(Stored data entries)

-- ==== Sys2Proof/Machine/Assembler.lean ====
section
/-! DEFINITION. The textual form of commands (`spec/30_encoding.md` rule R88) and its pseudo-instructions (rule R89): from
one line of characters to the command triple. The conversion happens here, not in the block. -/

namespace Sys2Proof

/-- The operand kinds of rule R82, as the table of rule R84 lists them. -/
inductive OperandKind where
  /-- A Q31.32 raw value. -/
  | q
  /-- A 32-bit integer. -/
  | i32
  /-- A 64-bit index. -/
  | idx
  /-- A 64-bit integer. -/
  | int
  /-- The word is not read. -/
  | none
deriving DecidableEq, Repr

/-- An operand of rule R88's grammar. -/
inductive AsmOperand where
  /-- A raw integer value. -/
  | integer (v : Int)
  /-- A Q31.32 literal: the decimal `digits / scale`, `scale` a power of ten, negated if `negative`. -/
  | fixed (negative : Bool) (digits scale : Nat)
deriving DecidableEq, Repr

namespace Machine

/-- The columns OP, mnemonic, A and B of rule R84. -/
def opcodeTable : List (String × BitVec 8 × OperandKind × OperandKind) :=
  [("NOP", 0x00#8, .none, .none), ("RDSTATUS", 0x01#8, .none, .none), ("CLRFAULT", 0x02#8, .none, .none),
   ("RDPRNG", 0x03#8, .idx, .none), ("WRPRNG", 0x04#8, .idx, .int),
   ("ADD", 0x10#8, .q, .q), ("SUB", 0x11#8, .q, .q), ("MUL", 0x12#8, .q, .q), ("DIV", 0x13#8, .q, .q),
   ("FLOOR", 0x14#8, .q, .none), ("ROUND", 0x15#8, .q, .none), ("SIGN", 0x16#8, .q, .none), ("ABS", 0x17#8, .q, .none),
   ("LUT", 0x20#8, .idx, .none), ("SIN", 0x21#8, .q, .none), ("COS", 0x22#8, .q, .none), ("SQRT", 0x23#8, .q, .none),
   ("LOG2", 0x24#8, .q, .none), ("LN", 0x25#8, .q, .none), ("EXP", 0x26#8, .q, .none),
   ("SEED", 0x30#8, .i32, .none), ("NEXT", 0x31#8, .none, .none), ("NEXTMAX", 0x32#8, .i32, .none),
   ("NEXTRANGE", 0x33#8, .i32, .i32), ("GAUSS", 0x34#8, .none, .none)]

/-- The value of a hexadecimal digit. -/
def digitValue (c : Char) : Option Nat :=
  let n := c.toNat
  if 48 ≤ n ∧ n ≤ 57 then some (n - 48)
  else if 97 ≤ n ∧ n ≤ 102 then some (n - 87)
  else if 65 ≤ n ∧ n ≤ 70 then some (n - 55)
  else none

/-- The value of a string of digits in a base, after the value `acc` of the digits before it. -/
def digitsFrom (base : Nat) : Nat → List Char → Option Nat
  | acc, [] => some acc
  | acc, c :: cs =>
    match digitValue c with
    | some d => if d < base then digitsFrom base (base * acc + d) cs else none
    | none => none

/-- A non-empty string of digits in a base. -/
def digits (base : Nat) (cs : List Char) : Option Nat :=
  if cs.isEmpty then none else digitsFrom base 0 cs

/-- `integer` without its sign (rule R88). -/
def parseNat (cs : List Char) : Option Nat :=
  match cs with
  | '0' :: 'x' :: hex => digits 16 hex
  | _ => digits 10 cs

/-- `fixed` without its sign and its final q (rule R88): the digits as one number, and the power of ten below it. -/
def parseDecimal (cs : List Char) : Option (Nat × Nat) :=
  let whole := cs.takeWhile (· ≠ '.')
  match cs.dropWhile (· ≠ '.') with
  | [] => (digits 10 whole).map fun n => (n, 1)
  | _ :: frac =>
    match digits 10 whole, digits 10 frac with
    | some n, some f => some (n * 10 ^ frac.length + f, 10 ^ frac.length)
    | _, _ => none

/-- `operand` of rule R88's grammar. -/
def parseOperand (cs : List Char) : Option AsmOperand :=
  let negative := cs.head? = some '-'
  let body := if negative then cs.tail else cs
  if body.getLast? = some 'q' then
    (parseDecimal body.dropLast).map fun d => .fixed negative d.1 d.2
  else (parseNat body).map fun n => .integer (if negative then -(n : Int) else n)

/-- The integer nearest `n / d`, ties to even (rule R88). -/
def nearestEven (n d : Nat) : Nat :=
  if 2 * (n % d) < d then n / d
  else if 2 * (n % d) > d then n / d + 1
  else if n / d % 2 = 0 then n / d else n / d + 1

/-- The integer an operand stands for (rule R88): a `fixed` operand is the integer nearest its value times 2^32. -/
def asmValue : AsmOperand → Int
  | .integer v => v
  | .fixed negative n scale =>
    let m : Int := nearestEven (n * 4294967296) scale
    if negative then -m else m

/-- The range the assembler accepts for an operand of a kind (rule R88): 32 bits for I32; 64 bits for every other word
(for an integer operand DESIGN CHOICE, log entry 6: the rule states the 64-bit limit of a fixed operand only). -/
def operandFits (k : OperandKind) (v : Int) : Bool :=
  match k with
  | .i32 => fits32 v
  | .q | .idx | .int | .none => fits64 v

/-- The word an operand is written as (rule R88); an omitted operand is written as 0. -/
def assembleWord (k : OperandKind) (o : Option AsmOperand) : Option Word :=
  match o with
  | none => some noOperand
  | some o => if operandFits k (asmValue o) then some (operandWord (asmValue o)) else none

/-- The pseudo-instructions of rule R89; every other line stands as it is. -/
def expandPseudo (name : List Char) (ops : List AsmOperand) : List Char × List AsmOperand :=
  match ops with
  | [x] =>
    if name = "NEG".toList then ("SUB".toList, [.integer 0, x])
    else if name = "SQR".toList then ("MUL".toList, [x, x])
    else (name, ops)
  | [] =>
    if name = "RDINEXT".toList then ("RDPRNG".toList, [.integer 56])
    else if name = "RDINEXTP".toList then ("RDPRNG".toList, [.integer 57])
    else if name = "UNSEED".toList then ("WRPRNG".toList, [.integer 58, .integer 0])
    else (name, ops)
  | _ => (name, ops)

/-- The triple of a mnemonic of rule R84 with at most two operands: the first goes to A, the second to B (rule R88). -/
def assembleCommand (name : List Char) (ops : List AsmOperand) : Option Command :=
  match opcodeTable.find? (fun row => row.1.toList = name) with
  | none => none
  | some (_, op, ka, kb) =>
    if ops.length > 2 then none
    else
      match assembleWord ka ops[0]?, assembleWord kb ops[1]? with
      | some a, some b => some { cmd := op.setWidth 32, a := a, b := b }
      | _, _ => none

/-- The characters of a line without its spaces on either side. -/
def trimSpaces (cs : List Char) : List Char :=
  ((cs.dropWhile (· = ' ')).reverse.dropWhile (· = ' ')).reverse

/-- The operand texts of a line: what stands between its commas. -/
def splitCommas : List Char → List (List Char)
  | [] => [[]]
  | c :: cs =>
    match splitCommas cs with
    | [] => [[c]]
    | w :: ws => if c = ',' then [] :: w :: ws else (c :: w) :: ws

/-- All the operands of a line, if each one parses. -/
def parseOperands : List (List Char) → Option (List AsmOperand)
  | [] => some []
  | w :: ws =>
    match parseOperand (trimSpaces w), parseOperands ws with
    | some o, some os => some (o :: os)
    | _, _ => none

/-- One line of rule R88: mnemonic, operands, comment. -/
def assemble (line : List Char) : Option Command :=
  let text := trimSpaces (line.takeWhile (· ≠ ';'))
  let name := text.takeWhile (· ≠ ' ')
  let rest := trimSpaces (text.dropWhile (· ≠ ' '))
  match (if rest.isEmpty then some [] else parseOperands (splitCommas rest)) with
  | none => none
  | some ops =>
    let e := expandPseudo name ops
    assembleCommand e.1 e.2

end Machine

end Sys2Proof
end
...
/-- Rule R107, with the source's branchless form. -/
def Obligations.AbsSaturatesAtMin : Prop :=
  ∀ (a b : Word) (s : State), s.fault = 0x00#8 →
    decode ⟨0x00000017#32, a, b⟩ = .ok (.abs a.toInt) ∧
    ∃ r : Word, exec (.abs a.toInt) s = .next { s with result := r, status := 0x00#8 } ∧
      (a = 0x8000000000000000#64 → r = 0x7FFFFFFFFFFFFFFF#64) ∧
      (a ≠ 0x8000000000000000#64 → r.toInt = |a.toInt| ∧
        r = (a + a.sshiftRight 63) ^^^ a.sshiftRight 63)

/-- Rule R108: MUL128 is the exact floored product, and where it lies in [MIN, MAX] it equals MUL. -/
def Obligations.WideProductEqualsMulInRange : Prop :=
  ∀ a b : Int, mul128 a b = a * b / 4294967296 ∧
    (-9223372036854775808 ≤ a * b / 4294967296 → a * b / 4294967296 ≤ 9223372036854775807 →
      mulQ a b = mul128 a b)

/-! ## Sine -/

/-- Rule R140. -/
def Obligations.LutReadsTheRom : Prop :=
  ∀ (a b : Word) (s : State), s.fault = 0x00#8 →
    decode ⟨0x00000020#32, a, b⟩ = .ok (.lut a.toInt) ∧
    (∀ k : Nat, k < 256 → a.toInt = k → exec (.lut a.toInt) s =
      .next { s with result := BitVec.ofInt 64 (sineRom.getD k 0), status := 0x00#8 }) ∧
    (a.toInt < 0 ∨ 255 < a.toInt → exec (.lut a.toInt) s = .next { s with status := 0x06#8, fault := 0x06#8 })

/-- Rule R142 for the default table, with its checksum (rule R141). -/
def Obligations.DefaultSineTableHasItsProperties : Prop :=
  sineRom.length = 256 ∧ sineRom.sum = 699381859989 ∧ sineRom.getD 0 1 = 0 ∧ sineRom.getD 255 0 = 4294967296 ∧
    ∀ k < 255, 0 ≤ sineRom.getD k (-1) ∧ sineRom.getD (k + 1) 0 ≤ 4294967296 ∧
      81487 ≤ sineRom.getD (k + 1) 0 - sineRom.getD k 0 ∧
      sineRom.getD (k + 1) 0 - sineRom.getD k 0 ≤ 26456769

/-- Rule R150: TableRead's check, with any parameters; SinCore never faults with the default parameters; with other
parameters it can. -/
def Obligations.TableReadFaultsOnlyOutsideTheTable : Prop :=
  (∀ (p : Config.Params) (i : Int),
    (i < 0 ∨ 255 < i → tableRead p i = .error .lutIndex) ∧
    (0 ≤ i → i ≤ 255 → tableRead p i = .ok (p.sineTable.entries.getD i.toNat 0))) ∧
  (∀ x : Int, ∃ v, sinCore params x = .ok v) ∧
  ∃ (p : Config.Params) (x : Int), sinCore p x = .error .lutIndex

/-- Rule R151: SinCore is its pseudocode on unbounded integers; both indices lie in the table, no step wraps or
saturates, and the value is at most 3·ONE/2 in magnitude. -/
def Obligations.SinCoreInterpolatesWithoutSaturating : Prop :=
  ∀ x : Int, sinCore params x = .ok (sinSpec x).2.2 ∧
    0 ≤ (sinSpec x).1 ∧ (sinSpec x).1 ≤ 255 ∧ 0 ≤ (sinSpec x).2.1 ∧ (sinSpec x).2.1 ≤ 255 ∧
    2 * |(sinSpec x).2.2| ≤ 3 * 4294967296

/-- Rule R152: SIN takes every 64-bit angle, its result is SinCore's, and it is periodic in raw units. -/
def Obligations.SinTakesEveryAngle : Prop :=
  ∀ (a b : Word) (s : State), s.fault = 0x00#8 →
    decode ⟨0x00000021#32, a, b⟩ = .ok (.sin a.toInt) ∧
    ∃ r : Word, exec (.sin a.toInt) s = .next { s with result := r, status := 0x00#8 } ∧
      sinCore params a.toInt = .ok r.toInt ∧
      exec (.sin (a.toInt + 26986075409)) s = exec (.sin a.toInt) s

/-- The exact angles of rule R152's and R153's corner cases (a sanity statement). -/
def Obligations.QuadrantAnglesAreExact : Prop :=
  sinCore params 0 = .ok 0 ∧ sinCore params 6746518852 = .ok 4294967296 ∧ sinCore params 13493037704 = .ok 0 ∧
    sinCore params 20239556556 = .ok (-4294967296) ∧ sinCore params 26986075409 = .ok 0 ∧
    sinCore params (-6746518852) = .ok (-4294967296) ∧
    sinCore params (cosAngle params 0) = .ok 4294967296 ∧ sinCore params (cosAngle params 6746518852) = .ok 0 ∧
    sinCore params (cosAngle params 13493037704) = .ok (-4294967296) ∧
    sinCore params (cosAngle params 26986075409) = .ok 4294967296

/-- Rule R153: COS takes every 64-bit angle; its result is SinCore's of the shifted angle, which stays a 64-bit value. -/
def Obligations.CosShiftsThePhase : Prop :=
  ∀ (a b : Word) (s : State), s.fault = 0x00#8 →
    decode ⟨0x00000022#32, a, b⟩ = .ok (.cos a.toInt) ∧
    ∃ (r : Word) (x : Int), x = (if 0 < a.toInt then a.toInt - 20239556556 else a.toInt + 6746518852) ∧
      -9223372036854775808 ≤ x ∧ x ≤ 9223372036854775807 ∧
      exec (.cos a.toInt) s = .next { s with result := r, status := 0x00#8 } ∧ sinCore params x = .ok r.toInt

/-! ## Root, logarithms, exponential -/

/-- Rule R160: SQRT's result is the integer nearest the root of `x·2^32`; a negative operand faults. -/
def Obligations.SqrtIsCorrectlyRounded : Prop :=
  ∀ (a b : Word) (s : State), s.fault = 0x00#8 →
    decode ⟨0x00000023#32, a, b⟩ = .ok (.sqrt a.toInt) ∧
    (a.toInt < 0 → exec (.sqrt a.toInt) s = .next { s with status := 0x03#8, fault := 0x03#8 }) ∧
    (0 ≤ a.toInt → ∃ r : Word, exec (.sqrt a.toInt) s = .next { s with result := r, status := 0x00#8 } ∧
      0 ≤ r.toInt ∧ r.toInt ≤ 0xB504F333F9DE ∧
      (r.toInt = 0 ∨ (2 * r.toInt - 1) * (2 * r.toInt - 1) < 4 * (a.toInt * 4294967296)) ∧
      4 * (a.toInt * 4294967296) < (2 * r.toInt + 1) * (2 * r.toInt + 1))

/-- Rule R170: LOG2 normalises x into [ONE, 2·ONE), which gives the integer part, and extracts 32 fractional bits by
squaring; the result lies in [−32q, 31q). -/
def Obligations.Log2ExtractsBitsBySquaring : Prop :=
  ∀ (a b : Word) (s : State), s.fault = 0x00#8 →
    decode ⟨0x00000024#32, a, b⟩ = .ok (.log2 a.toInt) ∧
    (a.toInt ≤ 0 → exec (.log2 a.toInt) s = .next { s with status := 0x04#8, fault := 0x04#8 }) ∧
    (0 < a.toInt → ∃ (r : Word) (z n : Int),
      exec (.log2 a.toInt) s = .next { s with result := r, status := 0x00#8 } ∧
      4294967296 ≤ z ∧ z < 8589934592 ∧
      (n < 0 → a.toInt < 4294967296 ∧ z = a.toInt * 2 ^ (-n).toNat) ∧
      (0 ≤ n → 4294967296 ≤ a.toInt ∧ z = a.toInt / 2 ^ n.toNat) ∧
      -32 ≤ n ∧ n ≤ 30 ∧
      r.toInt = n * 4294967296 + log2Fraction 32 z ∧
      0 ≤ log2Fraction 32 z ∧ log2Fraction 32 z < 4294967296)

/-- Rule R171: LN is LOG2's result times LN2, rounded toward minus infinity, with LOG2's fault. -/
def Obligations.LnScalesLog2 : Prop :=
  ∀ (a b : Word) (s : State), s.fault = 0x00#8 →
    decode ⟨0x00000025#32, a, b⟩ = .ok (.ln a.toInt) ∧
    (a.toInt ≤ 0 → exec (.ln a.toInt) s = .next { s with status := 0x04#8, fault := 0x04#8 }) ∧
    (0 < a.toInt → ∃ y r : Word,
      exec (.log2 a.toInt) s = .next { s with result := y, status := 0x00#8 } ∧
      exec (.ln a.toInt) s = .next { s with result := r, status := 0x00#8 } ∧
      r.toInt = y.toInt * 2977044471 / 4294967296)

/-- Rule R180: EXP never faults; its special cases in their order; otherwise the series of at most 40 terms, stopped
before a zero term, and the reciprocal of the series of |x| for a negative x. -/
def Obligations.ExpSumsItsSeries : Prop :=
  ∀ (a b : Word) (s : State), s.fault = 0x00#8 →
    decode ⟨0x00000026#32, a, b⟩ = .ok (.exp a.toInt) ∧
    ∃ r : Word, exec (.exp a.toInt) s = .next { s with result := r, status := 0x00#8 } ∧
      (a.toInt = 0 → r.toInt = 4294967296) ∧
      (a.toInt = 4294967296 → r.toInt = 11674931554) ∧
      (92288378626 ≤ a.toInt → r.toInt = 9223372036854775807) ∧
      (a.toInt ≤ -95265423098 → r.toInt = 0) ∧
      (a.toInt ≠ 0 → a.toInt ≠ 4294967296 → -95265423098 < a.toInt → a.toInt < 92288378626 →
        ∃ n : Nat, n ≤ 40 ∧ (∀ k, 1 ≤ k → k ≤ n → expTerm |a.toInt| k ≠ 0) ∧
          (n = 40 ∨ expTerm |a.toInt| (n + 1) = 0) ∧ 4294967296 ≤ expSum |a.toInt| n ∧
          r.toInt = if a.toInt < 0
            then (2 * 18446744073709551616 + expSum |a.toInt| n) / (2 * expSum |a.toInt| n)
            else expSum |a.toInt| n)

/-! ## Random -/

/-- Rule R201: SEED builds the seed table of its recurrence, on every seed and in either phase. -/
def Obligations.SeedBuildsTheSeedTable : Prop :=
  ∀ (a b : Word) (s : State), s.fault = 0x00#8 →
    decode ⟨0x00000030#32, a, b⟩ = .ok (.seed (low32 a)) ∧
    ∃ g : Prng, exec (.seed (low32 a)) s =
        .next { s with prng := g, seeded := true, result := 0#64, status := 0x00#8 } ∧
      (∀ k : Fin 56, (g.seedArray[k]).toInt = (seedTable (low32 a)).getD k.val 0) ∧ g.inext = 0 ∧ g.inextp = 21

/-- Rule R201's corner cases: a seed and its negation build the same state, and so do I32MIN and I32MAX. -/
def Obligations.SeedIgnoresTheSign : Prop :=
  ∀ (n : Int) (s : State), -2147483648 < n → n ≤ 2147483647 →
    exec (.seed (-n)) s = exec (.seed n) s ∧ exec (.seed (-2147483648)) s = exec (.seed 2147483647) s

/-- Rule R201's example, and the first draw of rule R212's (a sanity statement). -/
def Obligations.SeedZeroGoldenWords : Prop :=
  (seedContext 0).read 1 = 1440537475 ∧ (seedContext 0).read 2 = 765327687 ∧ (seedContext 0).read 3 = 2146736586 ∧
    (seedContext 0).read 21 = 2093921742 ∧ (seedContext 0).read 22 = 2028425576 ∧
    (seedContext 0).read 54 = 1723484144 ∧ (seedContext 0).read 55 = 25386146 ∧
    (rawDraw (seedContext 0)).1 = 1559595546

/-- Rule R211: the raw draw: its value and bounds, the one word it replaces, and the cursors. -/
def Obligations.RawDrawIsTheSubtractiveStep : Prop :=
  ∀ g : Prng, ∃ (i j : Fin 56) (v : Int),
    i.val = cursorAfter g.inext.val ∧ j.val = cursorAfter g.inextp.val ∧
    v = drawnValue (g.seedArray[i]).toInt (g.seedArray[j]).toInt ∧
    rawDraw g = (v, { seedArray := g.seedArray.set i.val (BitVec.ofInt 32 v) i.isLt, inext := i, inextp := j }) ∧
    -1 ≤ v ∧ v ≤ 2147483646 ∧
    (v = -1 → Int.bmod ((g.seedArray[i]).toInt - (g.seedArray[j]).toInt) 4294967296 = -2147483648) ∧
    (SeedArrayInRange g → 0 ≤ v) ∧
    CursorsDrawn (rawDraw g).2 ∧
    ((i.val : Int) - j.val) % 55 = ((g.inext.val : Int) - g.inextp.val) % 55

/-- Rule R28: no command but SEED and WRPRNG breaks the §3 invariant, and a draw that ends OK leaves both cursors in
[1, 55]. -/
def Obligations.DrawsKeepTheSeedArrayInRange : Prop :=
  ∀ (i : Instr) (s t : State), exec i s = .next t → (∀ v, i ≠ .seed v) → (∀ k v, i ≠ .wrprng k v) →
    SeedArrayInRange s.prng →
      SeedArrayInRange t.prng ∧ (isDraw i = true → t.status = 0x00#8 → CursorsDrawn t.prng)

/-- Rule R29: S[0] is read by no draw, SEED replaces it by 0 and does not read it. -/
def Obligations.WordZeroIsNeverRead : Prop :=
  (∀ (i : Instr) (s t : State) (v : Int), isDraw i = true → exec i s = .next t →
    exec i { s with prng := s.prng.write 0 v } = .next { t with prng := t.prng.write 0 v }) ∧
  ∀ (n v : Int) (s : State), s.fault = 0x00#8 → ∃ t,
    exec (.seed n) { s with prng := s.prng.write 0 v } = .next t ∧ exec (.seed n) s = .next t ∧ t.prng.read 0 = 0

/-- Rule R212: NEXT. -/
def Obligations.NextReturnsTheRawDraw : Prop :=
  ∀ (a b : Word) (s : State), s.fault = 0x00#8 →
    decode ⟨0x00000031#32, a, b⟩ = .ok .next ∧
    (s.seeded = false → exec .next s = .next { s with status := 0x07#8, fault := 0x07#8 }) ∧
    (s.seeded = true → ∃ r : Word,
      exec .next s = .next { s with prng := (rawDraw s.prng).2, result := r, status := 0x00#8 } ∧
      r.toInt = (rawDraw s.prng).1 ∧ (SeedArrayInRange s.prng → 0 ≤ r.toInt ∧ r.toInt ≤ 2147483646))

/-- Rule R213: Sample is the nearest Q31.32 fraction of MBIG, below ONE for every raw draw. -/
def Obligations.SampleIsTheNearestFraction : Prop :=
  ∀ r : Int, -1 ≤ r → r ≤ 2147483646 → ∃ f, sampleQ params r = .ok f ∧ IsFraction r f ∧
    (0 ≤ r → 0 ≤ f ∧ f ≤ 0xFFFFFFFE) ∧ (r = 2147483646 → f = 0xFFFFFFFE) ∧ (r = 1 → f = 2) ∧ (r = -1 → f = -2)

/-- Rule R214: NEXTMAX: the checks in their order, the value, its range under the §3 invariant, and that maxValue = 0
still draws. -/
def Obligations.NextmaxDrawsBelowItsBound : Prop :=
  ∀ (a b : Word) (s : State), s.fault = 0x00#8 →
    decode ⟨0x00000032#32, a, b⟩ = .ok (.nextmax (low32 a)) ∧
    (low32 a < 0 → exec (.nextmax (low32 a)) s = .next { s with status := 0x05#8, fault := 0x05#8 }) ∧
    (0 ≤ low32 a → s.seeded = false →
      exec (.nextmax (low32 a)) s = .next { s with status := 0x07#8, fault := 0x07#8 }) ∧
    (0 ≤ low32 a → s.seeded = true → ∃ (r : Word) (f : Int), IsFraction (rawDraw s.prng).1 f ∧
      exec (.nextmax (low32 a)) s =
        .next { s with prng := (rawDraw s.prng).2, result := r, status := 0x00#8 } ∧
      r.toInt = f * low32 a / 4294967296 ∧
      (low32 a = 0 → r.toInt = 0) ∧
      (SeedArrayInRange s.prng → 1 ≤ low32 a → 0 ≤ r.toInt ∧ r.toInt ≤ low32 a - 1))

- Exercise -
Out of the data above, transcribe exactly and only the lines starting with the line that has "-- ==== Sys2Proof/Machine/Assembler.lean" and going on through the line that has "Q31.32 literal: the", both included.

- Output of the task -
-- ==== Sys2Proof/Machine/Assembler.lean ====
section
/-! DEFINITION. The textual form of commands (`spec/30_encoding.md` rule R88) and its pseudo-instructions (rule R89): from
one line of characters to the command triple. The conversion happens here, not in the block. -/

namespace Sys2Proof

/-- The operand kinds of rule R82, as the table of rule R84 lists them. -/
inductive OperandKind where
  /-- A Q31.32 raw value. -/
  | q
  /-- A 32-bit integer. -/
  | i32
  /-- A 64-bit index. -/
  | idx
  /-- A 64-bit integer. -/
  | int
  /-- The word is not read. -/
  | none
deriving DecidableEq, Repr

/-- An operand of rule R88's grammar. -/
inductive AsmOperand where
  /-- A raw integer value. -/
  | integer (v : Int)
  /-- A Q31.32 literal: the decimal `digits / scale`, `scale` a power of ten, negated if `negative`. -/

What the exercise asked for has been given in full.